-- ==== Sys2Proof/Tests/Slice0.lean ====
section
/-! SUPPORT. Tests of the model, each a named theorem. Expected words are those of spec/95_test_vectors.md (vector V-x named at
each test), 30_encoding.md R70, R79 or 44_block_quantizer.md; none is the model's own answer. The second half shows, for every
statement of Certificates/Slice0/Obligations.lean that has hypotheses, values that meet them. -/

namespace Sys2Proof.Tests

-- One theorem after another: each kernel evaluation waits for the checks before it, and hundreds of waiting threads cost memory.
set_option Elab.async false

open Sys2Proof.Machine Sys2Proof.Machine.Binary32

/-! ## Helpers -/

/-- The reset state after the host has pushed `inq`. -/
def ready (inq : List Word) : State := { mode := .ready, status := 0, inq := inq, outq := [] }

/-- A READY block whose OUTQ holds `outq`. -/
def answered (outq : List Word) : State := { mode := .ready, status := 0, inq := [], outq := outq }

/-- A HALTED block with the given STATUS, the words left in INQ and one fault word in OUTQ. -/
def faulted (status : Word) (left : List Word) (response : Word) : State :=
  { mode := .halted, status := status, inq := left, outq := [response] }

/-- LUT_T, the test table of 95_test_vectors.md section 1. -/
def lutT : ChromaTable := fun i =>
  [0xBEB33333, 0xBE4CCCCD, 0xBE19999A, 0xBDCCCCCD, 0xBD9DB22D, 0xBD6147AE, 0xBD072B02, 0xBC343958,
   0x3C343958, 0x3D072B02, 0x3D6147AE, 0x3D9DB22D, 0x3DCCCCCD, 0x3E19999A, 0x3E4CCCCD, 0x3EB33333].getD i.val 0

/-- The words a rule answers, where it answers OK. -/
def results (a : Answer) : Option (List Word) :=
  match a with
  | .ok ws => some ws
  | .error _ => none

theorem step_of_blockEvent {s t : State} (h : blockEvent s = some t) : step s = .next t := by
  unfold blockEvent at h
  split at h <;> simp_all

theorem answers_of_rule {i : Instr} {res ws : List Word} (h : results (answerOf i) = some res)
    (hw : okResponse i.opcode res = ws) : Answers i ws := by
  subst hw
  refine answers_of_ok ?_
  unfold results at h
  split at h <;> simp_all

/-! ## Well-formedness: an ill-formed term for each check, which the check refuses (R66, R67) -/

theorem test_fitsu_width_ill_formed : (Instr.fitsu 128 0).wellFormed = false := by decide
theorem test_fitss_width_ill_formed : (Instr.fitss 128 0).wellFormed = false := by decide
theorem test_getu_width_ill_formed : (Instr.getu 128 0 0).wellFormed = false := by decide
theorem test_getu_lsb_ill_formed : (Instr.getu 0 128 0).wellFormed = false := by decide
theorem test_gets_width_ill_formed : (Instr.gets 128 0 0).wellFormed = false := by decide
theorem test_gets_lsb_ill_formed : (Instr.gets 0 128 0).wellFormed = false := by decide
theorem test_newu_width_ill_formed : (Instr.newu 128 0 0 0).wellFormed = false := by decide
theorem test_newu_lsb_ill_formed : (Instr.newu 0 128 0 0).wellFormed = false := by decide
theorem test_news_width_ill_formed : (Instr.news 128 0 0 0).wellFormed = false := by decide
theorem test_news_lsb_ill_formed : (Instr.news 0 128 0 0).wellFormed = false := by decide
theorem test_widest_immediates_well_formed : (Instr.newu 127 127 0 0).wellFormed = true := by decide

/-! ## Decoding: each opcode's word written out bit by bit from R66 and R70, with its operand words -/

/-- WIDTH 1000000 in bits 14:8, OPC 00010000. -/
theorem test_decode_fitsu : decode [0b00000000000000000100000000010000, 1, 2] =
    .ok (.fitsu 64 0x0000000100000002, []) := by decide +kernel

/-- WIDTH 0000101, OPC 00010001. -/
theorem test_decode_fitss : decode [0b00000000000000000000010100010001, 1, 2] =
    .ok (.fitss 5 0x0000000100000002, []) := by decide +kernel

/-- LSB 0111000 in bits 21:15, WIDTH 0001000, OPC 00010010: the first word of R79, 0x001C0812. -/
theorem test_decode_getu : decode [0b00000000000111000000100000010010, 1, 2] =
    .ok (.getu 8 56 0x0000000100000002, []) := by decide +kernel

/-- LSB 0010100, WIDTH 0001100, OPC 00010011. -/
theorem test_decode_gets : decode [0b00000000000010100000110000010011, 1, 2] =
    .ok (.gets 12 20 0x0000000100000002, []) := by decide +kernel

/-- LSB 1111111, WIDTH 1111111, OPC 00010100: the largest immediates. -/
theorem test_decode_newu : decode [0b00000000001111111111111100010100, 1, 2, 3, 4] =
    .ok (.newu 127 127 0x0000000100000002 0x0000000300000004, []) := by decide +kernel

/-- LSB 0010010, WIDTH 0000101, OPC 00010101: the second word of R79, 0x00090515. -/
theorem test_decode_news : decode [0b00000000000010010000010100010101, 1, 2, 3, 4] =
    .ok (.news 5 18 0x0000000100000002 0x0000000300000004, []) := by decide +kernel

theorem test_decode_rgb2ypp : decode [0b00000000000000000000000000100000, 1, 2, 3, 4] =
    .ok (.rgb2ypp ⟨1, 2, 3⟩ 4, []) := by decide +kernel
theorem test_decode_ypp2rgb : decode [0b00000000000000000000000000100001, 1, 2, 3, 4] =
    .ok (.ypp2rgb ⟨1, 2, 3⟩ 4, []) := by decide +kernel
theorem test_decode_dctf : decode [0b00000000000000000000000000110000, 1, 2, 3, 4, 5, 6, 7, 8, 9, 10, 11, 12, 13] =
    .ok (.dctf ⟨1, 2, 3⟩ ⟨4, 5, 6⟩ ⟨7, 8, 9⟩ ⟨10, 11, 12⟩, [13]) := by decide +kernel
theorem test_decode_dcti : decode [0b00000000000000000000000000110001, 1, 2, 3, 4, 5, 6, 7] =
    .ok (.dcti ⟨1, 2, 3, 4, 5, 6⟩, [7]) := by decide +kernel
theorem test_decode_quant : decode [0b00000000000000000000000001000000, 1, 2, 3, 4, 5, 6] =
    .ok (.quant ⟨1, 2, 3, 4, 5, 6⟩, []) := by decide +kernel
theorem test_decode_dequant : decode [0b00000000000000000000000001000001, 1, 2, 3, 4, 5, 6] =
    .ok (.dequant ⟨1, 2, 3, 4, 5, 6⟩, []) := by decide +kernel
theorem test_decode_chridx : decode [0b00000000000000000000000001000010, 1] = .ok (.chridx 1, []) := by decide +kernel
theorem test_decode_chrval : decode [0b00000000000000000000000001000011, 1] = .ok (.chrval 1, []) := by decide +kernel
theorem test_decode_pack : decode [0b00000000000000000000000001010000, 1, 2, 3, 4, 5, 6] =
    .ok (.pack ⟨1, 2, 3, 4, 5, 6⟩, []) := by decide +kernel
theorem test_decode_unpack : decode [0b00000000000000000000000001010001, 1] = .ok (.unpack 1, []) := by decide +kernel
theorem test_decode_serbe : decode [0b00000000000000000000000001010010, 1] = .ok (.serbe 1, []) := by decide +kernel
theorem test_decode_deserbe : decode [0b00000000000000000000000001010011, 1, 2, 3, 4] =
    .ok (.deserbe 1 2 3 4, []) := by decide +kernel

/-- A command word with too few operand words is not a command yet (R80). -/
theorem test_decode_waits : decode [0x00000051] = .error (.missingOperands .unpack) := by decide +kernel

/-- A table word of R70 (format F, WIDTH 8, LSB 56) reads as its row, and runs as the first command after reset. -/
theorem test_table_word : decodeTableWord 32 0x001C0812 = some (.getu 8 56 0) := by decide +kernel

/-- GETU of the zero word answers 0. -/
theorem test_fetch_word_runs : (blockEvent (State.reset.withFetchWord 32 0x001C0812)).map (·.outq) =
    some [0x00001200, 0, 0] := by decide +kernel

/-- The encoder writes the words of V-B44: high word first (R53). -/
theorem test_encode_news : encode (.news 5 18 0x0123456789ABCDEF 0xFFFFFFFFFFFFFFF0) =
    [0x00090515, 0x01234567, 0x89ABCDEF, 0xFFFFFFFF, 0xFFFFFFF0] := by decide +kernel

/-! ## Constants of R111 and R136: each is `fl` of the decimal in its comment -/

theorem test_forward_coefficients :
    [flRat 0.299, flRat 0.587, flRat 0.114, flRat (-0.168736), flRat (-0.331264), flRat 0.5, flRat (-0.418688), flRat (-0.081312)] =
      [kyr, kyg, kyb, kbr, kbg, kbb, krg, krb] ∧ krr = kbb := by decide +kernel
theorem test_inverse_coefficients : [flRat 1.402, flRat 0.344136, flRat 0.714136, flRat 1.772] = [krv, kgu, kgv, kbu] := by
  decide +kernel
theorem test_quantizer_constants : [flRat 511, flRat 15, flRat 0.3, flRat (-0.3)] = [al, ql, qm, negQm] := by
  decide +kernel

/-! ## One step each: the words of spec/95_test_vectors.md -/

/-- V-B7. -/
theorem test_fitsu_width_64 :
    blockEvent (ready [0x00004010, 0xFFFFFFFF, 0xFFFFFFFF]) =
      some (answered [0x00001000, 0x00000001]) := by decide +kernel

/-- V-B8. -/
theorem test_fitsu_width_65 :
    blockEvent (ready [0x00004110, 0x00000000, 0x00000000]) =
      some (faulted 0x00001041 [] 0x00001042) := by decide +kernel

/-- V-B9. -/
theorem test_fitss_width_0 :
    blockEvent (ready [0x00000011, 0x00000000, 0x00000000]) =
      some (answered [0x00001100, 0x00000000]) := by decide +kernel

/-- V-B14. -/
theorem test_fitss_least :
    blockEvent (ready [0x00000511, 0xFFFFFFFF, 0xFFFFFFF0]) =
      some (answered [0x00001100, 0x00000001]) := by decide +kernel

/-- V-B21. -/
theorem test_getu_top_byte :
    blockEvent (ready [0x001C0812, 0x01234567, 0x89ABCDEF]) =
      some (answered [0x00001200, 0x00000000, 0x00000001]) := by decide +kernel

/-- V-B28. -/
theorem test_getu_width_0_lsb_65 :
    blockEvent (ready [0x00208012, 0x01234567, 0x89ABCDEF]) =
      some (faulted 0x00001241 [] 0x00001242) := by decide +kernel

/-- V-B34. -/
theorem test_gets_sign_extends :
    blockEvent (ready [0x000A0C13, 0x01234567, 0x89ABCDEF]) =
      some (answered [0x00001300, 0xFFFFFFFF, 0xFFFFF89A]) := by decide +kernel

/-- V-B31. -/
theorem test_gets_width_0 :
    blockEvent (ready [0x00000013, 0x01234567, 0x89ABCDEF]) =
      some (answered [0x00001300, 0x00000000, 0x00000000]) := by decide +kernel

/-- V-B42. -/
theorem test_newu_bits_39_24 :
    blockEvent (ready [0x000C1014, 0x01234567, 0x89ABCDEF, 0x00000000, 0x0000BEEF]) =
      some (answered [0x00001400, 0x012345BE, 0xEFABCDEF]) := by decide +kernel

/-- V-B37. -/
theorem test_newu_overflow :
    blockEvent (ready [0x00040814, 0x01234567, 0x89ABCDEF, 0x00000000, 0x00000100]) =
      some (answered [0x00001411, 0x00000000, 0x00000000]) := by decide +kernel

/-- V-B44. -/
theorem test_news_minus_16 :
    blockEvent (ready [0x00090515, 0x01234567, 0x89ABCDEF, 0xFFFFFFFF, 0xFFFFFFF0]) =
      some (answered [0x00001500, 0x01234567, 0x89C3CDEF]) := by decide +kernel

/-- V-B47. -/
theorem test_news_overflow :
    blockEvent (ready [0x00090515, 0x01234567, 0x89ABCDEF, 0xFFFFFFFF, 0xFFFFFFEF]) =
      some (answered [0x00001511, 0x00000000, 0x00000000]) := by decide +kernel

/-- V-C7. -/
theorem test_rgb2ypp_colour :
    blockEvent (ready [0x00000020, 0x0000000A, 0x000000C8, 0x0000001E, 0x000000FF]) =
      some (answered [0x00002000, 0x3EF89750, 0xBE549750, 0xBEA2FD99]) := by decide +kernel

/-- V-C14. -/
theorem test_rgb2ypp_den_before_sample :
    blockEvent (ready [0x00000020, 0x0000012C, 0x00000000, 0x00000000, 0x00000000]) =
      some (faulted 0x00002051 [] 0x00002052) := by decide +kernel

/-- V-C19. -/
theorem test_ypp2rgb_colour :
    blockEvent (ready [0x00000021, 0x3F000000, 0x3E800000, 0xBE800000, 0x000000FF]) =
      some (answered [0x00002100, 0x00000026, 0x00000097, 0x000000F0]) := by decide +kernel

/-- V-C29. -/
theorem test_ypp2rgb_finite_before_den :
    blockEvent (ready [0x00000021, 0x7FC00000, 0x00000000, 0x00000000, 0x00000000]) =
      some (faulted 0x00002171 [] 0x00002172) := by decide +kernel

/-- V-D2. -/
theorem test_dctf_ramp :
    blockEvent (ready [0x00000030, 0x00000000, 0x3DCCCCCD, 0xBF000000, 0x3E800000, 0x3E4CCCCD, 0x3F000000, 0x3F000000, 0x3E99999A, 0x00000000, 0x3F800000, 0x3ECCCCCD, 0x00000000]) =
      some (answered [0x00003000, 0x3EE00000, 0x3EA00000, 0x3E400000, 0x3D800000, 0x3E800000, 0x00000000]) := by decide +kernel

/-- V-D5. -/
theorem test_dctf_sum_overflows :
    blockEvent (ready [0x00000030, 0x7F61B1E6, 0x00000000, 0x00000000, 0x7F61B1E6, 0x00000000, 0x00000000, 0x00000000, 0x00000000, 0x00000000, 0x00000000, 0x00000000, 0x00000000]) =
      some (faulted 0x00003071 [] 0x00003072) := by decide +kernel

-------

Activity: Return exactly the lines above from the line that has "(hw : okResponse" through the line that has "theorem test_gets_lsb_ill_formed : (Instr.gets", inclusive, and nothing else.

Response to this task:
    (hw : okResponse i.opcode res = ws) : Answers i ws := by
  subst hw
  refine answers_of_ok ?_
  unfold results at h
  split at h <;> simp_all

/-! ## Well-formedness: an ill-formed term for each check, which the check refuses (R66, R67) -/

theorem test_fitsu_width_ill_formed : (Instr.fitsu 128 0).wellFormed = false := by decide
theorem test_fitss_width_ill_formed : (Instr.fitss 128 0).wellFormed = false := by decide
theorem test_getu_width_ill_formed : (Instr.getu 128 0 0).wellFormed = false := by decide
theorem test_getu_lsb_ill_formed : (Instr.getu 0 128 0).wellFormed = false := by decide
theorem test_gets_width_ill_formed : (Instr.gets 128 0 0).wellFormed = false := by decide
theorem test_gets_lsb_ill_formed : (Instr.gets 0 128 0).wellFormed = false := by decide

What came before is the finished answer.